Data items

/-- After the send, alternating levels are measured as the TICKs they are held for. -/
theorem Begun.measures {i : Instr} {s a : State} (h : Begun i s a) (v : Drive) {ns : List Nat}
    (short : ns.length ≤ 129) (counts : ∀ n ∈ ns, 1 ≤ n ∧ n ≤ s.cfg.smax) :
    ∃ t, Run (List.replicate s.cfg.sendTicks .tick ++ holdMoves v ns) (s.cfg.sendTicks + ns.sum) a t ∧
      Awaits (otherDrive^[ns.length] v) t.ut ∧ measured t.ut = ns := by
  obtain ⟨b, sent, begun⟩ := h.sent
  have short' : (measured b.ut).length + ns.length ≤ 129 := by simpa [begun.measured_eq_nil] using short
  have counts' : ∀ n ∈ ns, 1 ≤ n ∧ n ≤ b.cfg.smax := by rwa [sent.2.cfg, h.cfg]
  obtain ⟨t, held, awaits, measures⟩ := run_holds_measure (sent.2.quiet h.quiet) (begun.awaits v) short' counts'
  exact ⟨t, sent.append held, awaits, by rw [measures, begun.measured_eq_nil, List.nil_append]⟩

/-- Settles O53: the levels of the cut response are measured, and the one held after them times out. -/
theorem responseCutShortTimesOut : Obligations.ResponseCutShortTimesOut := by
  intro s p v inv hr short counts i hi
  obtain ⟨a, h⟩ := transaction_begins inv hr hi
  obtain ⟨b, held, awaits, measures⟩ := h.measures v short.le counts
  obtain ⟨u, last, out⟩ := run_hold_times_out (held.2.quiet h.quiet) awaits (by rwa [measures])
  rw [held.2.cfg, h.cfg] at last
  have run := held.append last
  obtain ⟨t, answered, rs, sl, idle, port, elapsed⟩ := h.answers_timeout run.2 out.phase out.timedOut
  rw [List.append_assoc, ← holdMoves_append] at run
  refine ⟨a, u, t, h.accepted, run.1, out.phase, out.timedOut, out.samples.trans measures, answered,
    rs, sl, idle, port, ?_⟩
  simpa only [Nat.add_assoc] using elapsed

/-- Settles O29: the 129 levels are measured, and the change after them completes the response. -/
theorem completeResponseIsMeasuredAndDecoded : Obligations.CompleteResponseIsMeasuredAndDecoded := by
  intro s ns v inv hr full counts i hi
  obtain ⟨a, h⟩ := transaction_begins inv hr hi
  obtain ⟨b, held, awaits, measures⟩ := h.measures v full.le counts
  obtain ⟨u, last, done⟩ := run_hold_completes (held.2.quiet h.quiet) awaits (by rwa [measures])
  have run := held.append last
  obtain ⟨r, report, -⟩ := decodeReport_bits s.cfg full
  have decoded : decodeReport s.cfg u.ut.samples = some r := by rw [done.samples, measures, report]
  obtain ⟨t, answered, rs, port, sl, idle, elapsed⟩ := h.answers_report run.2 done.phase done.noTimeout decoded
  refine ⟨a, t, r, h.accepted, report, ?_, rs, port, sl, idle, by simpa only [Nat.add_assoc] using elapsed⟩
  rw [waveMoves_eq_holdMoves, holdMoves_append, ← List.append_assoc]
  exact leads_append run.1 answered

end Sys2Proof.Machine
end

section
/-! PROOFS. The report store: its commands one by one, the only writers of its registers, and the change-detection laws
over runs (41_report_store R140 to R145, 20_memory R67, 30_encoding R81, 70_reset_and_hazards R240). -/

namespace Sys2Proof

/-! ### The words of the idx form -/

/-- The word of an idx-form command is its opcode's first word plus the index (30_encoding R81, R85). -/
theorem idxWord_toNat (opc : Byte) (k : BitVec 3) : (opc ++ (0#5 ++ k)).toNat = opc.toNat * 256 + k.toNat := by
  have index : (0#5 ++ k).toNat = k.toNat := by
    rw [BitVec.toNat_append, BitVec.toNat_zero, Nat.zero_shiftLeft, Nat.zero_or]
  rw [BitVec.toNat_append, index, ← Nat.shiftLeft_add_eq_or_of_lt (by omega), Nat.shiftLeft_eq]

/-- A word of RDBUILT's or RDSENT's opcode with an index above 7 does not decode. -/
theorem decode_error_of_large_index {w : Word} (hopc : w.toNat / 256 ∈ [0x12, 0x13]) (harg : 8 ≤ w.toNat % 256) :
    ∃ e, decode w = .error e := by
  have illegal : ¬ ∃ i, decode w = .ok i :=
    (illegal_groups w).2 (.inr <| .inr <| .inr <| .inr <| .inr <| .inr ⟨hopc, by omega⟩)
  cases hd : decode w with
  | ok i => exact absurd ⟨i, hd⟩ illegal
  | error e => exact ⟨e, rfl⟩

namespace Machine

/-! ### CHANGED, BUILD, RDBUILT and RDSENT -/

/-- The banks differ where some byte differs. -/
theorem banksDiffer_iff (r : Rs) : banksDiffer r = true ↔ ∃ i : Fin 8, r.lastBuilt[i] ≠ r.lastSent[i] := by
  rw [banksDiffer, decide_eq_true_iff, ← not_forall, not_iff_not]
  exact ⟨fun equal i => by rw [equal], fun bytes => Vector.ext fun j hj => bytes ⟨j, hj⟩⟩

theorem reportChanged_iff (r : Rs) :
    reportChanged r = true ↔ r.first = true ∨ ∃ i : Fin 8, r.lastBuilt[i] ≠ r.lastSent[i] := by
  rw [reportChanged, Bool.or_eq_true, banksDiffer_iff]

theorem reportChanged_eq_false_iff (r : Rs) :
    reportChanged r = false ↔ r.first = false ∧ r.lastBuilt = r.lastSent := by
  simp [reportChanged, banksDiffer]

theorem bitData_eq_ite {b : Bool} {p : Prop} [Decidable p] (h : b = true ↔ p) :
    bitData b = if p then 1 else 0 := by
  cases b <;> simp_all [bitData]

theorem bitData_eq_zero_iff (b : Bool) : bitData b = 0 ↔ b = false := by cases b <;> decide

theorem exec_changed_ready {s : State} (hr : portReady s = true) :
    exec .changed s =
      .next (respond .ok (bitData (reportChanged s.rs)) { s with rs := { s.rs with first := false } }) := by
  rw [exec, execChanged, onPort_ready _ hr]

theorem exec_build_ready {s : State} (hr : portReady s = true) :
    exec .build s = .next (respond .ok 0 { s with rs := { s.rs with lastSent := s.rs.lastBuilt } }) := by
  rw [exec, execBuild, onPort_ready _ hr]

/-- Settles O12: the answer is CHANGED's flag, which is FIRST or a differing byte. -/
theorem changedAnswersFirstOrDifference : Obligations.ChangedAnswersFirstOrDifference := by
  refine ⟨rfl, fun s hr => ?_⟩
  rw [exec_changed_ready hr, bitData_eq_ite (reportChanged_iff s.rs), respond]

/-- Settles O13: the step on a ready port is the written state. -/
theorem buildCopiesTheWholeReport : Obligations.BuildCopiesTheWholeReport :=
  ⟨rfl, fun _ => exec_build_ready⟩

/-- Settles O14: the word by its fields, and the step on a ready port. -/
theorem rdbuiltAnswersTheByte : Obligations.RdbuiltAnswersTheByte :=
  ⟨idxWord_toNat 0x12#8, fun _ _ hr => onPort_ready _ hr,
    fun w _ _ => decode_error_of_large_index (by simp; omega) (by omega)⟩

/-- Settles O15: the word by its fields, and the step on a ready port. -/
theorem rdsentAnswersTheByte : Obligations.RdsentAnswersTheByte :=
  ⟨idxWord_toNat 0x13#8, fun _ _ hr => onPort_ready _ hr,
    fun w _ _ => decode_error_of_large_index (by simp; omega) (by omega)⟩

/-! ### The writers of RS -/

@[simp] theorem latchIn_rs (v : Bool) (s : State) : (latchIn v s).rs = s.rs := by
  rcases latchIn_cases v s with ⟨h, -⟩ | ⟨h, -⟩ | ⟨h, -⟩ | ⟨h, -⟩ | ⟨h, -⟩ | ⟨h, -⟩ | ⟨h, -⟩ <;> simp [h]
@[simp] theorem clkIn_rs (v : Bool) (s : State) : (clkIn v s).rs = s.rs := by
  rcases clkIn_cases v s with ⟨h, -⟩ | ⟨h, -⟩ | ⟨h, -⟩ <;> simp [h]

/-- No command writes RS in its accept step but CHANGED, which clears FIRST, and BUILD (20_memory R67). -/
theorem exec_rs_cases {i : Instr} {s t : State} (h : exec i s = .next t) :
    t.rs = s.rs ∨ (i = .changed ∧ t.rs = { s.rs with first := false }) ∨
    (i = .build ∧ t.rs = { s.rs with lastSent := s.rs.lastBuilt }) := by
  cases i with
  | changed =>
    cases h
    split_ifs
    · exact .inr (.inl ⟨rfl, rfl⟩)
    · exact .inl rfl
  | build =>
    cases h
    split_ifs
    · exact .inr (.inr ⟨rfl, rfl⟩)
    · exact .inl rfl
  | maypoll =>
    cases h
    split_ifs
    · exact .inl (by dsimp only; split <;> rfl)
    · exact .inl rfl
  | _ =>
    cases h
    split_ifs <;> exact .inl rfl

» **What needs to be done**
Reproduce the entries exactly, but only from their first line to the line holding "obtain ⟨b, sent, begun⟩ := h.sent", with that last line kept.

» **Result of the task**
/-- After the send, alternating levels are measured as the TICKs they are held for. -/
theorem Begun.measures {i : Instr} {s a : State} (h : Begun i s a) (v : Drive) {ns : List Nat}
    (short : ns.length ≤ 129) (counts : ∀ n ∈ ns, 1 ≤ n ∧ n ≤ s.cfg.smax) :
    ∃ t, Run (List.replicate s.cfg.sendTicks .tick ++ holdMoves v ns) (s.cfg.sendTicks + ns.sum) a t ∧
      Awaits (otherDrive^[ns.length] v) t.ut ∧ measured t.ut = ns := by
  obtain ⟨b, sent, begun⟩ := h.sent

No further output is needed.